- **What you have to do**
Below are records. Copy every line with "modPart" in it.

- **Dataset entries**
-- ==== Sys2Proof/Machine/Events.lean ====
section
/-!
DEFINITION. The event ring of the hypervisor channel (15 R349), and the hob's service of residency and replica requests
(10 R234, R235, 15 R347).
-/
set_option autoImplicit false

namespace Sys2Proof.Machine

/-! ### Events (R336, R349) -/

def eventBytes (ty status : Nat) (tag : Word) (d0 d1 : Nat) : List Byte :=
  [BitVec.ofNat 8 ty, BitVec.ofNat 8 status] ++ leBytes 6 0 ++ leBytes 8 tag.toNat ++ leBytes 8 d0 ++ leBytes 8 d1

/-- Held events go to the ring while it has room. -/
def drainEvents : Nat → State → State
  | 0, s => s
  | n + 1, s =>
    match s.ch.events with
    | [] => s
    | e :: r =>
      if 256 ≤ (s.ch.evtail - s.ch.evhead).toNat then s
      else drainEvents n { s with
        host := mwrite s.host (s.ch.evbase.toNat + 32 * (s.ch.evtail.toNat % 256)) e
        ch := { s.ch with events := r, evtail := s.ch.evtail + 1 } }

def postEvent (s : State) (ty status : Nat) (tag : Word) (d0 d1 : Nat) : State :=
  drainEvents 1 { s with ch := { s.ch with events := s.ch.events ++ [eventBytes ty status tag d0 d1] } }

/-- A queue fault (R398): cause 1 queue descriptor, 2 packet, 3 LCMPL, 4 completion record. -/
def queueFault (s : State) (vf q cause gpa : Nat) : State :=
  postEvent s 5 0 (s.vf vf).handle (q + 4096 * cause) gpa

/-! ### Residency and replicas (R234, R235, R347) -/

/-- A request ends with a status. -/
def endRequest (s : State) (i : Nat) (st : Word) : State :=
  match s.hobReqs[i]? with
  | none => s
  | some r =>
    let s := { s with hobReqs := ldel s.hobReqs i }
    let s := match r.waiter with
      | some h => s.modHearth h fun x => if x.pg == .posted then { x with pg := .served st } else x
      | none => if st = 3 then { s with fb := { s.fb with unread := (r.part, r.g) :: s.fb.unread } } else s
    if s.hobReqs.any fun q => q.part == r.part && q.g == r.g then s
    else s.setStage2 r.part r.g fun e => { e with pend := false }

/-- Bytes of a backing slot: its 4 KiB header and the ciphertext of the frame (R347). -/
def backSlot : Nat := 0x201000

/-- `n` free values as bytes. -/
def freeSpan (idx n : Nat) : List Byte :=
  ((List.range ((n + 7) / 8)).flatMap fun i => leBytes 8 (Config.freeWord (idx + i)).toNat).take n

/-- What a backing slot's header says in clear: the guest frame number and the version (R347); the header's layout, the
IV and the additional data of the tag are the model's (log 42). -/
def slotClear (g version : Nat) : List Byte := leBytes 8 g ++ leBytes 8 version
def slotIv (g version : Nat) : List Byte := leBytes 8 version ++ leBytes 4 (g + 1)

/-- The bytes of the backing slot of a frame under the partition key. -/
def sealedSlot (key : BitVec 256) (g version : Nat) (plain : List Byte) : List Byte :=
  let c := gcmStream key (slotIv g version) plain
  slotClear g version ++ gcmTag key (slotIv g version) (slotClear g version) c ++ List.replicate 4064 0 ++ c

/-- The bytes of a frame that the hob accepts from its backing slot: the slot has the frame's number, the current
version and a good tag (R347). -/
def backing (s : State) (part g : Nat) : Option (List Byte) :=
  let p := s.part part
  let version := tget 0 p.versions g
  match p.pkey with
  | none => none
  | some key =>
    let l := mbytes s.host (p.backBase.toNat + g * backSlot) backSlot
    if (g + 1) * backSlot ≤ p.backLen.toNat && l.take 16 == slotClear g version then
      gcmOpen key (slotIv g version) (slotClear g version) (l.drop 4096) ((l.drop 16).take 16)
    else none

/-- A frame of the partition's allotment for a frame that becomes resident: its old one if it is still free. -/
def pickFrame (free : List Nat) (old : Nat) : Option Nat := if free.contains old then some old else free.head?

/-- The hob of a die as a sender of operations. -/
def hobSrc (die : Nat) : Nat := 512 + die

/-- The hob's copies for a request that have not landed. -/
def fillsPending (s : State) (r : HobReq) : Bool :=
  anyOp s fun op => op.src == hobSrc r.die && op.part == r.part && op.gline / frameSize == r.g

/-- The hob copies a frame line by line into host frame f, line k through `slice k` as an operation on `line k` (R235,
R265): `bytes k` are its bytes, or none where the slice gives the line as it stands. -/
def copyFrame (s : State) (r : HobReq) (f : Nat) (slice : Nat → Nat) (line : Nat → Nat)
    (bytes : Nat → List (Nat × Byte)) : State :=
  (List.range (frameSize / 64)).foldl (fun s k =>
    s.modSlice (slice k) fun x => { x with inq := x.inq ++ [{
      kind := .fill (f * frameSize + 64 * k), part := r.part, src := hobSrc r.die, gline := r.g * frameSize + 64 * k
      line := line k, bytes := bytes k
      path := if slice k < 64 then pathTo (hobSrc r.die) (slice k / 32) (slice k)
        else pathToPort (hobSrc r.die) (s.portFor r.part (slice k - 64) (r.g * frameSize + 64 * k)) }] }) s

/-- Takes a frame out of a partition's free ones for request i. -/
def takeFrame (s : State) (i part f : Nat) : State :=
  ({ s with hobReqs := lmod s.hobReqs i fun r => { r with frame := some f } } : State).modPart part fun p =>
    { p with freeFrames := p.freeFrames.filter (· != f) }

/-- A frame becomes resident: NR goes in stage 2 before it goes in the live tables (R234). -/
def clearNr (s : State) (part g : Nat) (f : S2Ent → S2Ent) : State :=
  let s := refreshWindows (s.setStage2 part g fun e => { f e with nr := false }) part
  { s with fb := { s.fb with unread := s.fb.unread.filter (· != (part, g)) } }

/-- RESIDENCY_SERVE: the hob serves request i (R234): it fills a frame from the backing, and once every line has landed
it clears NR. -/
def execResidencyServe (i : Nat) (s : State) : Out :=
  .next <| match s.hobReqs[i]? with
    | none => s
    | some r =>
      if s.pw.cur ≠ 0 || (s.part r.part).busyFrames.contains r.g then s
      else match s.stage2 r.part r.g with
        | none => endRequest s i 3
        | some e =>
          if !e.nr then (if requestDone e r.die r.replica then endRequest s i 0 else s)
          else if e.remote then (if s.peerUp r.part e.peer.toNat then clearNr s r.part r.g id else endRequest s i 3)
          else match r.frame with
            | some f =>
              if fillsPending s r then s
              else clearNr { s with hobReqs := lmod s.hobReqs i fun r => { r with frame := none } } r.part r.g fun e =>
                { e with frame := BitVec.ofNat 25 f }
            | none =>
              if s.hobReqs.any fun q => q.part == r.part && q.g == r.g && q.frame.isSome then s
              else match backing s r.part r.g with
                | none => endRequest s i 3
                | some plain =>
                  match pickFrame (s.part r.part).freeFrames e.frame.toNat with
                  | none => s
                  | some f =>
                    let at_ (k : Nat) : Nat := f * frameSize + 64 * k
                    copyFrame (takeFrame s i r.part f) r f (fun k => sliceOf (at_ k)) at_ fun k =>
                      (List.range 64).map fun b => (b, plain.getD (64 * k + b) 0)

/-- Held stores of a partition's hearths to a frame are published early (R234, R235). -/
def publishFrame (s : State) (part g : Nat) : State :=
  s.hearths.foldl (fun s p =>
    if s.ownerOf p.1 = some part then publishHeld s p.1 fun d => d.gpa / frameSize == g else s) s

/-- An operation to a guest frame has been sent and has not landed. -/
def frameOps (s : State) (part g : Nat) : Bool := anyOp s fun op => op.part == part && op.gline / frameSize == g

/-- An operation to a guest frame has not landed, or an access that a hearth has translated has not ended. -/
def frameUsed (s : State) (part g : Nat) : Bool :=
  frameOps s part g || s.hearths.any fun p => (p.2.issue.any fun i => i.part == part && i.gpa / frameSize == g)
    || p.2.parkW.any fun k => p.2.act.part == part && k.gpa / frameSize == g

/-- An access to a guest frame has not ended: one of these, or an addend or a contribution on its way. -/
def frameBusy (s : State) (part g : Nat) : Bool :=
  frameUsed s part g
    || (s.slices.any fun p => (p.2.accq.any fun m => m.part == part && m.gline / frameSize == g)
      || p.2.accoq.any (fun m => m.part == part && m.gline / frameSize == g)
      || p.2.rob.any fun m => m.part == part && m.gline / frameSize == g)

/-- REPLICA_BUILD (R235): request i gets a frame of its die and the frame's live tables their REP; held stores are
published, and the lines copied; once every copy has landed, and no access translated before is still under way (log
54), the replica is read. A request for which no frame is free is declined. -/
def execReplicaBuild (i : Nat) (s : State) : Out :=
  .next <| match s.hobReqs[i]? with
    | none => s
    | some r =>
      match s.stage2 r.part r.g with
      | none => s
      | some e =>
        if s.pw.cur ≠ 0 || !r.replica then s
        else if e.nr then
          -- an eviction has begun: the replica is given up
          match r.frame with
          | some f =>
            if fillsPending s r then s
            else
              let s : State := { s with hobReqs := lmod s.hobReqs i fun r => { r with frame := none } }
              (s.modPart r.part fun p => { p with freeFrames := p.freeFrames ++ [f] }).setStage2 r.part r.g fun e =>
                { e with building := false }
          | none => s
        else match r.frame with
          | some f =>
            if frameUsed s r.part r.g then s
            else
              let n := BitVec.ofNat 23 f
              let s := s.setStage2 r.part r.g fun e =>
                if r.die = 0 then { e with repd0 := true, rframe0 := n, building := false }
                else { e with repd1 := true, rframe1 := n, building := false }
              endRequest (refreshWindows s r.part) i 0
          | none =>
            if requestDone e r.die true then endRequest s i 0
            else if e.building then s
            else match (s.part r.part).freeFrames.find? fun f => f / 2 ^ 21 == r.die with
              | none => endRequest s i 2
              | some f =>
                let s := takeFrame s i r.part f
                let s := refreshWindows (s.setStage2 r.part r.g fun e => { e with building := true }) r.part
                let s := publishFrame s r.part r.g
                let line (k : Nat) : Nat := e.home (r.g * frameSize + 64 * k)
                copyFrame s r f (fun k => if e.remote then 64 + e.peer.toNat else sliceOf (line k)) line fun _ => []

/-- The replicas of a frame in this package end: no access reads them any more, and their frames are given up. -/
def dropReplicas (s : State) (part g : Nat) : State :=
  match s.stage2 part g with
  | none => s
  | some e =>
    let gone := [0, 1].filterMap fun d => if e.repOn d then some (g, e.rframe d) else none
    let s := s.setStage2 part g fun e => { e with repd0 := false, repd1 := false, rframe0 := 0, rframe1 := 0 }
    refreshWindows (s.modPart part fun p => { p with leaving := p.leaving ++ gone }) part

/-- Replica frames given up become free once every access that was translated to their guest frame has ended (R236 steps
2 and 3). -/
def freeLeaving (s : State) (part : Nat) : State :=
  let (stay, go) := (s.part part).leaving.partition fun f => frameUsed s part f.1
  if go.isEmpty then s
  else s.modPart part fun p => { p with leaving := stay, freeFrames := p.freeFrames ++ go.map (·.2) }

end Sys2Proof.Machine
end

- **Answer box**
  ({ s with hobReqs := lmod s.hobReqs i fun r => { r with frame := some f } } : State).modPart part fun p =>
              (s.modPart r.part fun p => { p with freeFrames := p.freeFrames ++ [f] }).setStage2 r.part r.g fun e =>
    refreshWindows (s.modPart part fun p => { p with leaving := p.leaving ++ gone }) part
  else s.modPart part fun p => { p with leaving := stay, freeFrames := p.freeFrames ++ go.map (·.2) }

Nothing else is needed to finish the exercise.